Activity: Everything from the line containing "requestLength := 0x0100" through the line containing "theorem test_wf_refuses_empty_port : WellFormed" in the listing below should be copied exactly, and nothing more.

Supplied data:
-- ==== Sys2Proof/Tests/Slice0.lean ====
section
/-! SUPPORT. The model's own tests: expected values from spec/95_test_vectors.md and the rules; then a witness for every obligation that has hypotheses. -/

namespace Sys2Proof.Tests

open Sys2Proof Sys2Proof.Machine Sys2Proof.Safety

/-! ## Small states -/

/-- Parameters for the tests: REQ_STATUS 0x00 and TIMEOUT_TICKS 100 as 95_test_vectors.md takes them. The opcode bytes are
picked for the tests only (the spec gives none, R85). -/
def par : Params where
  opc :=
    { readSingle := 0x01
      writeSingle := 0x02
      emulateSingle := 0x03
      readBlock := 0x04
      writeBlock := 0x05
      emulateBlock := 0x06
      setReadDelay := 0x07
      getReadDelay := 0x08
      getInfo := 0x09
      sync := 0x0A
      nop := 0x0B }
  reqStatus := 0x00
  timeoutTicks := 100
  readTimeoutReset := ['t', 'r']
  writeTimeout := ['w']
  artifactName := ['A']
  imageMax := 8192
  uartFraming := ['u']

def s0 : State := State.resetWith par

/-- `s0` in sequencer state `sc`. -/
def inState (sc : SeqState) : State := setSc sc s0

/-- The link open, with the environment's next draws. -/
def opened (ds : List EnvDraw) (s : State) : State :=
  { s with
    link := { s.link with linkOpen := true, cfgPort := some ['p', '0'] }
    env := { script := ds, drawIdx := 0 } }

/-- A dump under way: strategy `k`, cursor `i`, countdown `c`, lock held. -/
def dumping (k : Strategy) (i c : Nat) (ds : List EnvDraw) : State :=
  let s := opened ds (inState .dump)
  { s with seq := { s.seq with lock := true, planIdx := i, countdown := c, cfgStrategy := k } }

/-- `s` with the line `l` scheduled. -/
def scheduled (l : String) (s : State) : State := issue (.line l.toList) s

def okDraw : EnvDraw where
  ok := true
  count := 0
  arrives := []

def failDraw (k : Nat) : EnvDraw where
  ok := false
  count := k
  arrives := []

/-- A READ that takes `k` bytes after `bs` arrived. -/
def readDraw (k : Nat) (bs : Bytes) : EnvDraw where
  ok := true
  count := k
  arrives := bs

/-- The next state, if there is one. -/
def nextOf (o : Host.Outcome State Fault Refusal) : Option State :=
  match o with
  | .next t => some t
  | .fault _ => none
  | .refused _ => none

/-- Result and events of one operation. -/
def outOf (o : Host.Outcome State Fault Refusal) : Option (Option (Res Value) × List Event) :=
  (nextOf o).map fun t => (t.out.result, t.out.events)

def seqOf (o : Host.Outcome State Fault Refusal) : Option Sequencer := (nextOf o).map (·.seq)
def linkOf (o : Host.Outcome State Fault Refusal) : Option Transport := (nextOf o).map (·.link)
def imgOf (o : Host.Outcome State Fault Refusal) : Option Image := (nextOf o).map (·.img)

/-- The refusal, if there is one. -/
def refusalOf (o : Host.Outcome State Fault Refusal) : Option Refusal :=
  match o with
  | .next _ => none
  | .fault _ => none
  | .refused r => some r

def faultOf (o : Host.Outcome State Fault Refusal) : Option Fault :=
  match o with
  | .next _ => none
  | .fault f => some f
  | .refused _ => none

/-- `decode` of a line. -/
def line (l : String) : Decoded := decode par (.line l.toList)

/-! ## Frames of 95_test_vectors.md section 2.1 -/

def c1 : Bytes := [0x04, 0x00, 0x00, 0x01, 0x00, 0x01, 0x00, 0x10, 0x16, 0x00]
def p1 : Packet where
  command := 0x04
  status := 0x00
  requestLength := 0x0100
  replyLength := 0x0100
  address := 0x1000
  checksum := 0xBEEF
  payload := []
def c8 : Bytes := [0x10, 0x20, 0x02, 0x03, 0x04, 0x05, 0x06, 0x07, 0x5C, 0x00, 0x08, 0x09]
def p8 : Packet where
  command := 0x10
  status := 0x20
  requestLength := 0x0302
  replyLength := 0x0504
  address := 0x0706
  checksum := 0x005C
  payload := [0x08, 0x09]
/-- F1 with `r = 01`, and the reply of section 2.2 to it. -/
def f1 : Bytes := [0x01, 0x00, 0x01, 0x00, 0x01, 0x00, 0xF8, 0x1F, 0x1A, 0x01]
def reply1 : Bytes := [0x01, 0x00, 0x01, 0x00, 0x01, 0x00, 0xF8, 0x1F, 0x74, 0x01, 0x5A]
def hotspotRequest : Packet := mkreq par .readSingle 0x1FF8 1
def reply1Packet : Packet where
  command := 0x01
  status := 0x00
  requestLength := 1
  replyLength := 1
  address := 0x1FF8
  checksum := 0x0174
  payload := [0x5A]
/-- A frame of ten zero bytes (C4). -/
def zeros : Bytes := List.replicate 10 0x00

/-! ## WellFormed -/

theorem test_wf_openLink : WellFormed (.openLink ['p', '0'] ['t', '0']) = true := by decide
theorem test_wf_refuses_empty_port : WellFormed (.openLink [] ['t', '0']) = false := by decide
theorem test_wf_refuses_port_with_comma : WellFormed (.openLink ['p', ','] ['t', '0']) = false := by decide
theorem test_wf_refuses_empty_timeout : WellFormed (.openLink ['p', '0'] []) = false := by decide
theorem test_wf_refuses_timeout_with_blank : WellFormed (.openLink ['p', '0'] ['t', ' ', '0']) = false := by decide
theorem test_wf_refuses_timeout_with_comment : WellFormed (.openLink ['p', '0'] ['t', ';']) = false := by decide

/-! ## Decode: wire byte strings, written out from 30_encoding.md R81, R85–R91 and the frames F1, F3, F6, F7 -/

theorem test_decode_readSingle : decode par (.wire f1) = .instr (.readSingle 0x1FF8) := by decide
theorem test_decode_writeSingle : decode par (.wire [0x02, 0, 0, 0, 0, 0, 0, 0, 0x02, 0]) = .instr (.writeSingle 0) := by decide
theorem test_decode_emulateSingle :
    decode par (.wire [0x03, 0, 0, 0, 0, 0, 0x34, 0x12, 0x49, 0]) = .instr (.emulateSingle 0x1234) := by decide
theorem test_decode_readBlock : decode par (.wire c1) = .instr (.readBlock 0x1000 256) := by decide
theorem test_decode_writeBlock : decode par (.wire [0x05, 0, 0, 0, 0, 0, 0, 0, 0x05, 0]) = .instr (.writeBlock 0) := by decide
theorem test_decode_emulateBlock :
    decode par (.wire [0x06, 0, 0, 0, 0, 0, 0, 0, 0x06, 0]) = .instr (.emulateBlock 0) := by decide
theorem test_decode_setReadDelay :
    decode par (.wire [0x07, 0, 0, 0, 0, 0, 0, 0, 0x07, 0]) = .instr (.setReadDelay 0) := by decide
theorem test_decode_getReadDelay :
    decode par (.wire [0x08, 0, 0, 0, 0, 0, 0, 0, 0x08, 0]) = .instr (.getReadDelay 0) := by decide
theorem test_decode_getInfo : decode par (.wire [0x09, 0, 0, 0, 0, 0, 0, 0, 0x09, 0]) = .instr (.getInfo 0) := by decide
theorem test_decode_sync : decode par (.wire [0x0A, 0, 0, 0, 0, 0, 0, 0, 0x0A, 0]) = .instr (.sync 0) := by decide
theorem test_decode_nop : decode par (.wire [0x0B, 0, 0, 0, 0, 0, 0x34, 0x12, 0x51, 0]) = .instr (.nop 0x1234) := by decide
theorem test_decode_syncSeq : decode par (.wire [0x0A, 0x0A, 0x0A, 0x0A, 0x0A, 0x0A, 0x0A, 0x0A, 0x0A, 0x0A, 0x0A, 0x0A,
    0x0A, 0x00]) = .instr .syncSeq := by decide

Completed exercise:
  requestLength := 0x0100
  replyLength := 0x0100
  address := 0x1000
  checksum := 0xBEEF
  payload := []
def c8 : Bytes := [0x10, 0x20, 0x02, 0x03, 0x04, 0x05, 0x06, 0x07, 0x5C, 0x00, 0x08, 0x09]
def p8 : Packet where
  command := 0x10
  status := 0x20
  requestLength := 0x0302
  replyLength := 0x0504
  address := 0x0706
  checksum := 0x005C
  payload := [0x08, 0x09]
/-- F1 with `r = 01`, and the reply of section 2.2 to it. -/
def f1 : Bytes := [0x01, 0x00, 0x01, 0x00, 0x01, 0x00, 0xF8, 0x1F, 0x1A, 0x01]
def reply1 : Bytes := [0x01, 0x00, 0x01, 0x00, 0x01, 0x00, 0xF8, 0x1F, 0x74, 0x01, 0x5A]
def hotspotRequest : Packet := mkreq par .readSingle 0x1FF8 1
def reply1Packet : Packet where
  command := 0x01
  status := 0x00
  requestLength := 1
  replyLength := 1
  address := 0x1FF8
  checksum := 0x0174
  payload := [0x5A]
/-- A frame of ten zero bytes (C4). -/
def zeros : Bytes := List.replicate 10 0x00

/-! ## WellFormed -/

theorem test_wf_openLink : WellFormed (.openLink ['p', '0'] ['t', '0']) = true := by decide
theorem test_wf_refuses_empty_port : WellFormed (.openLink [] ['t', '0']) = false := by decide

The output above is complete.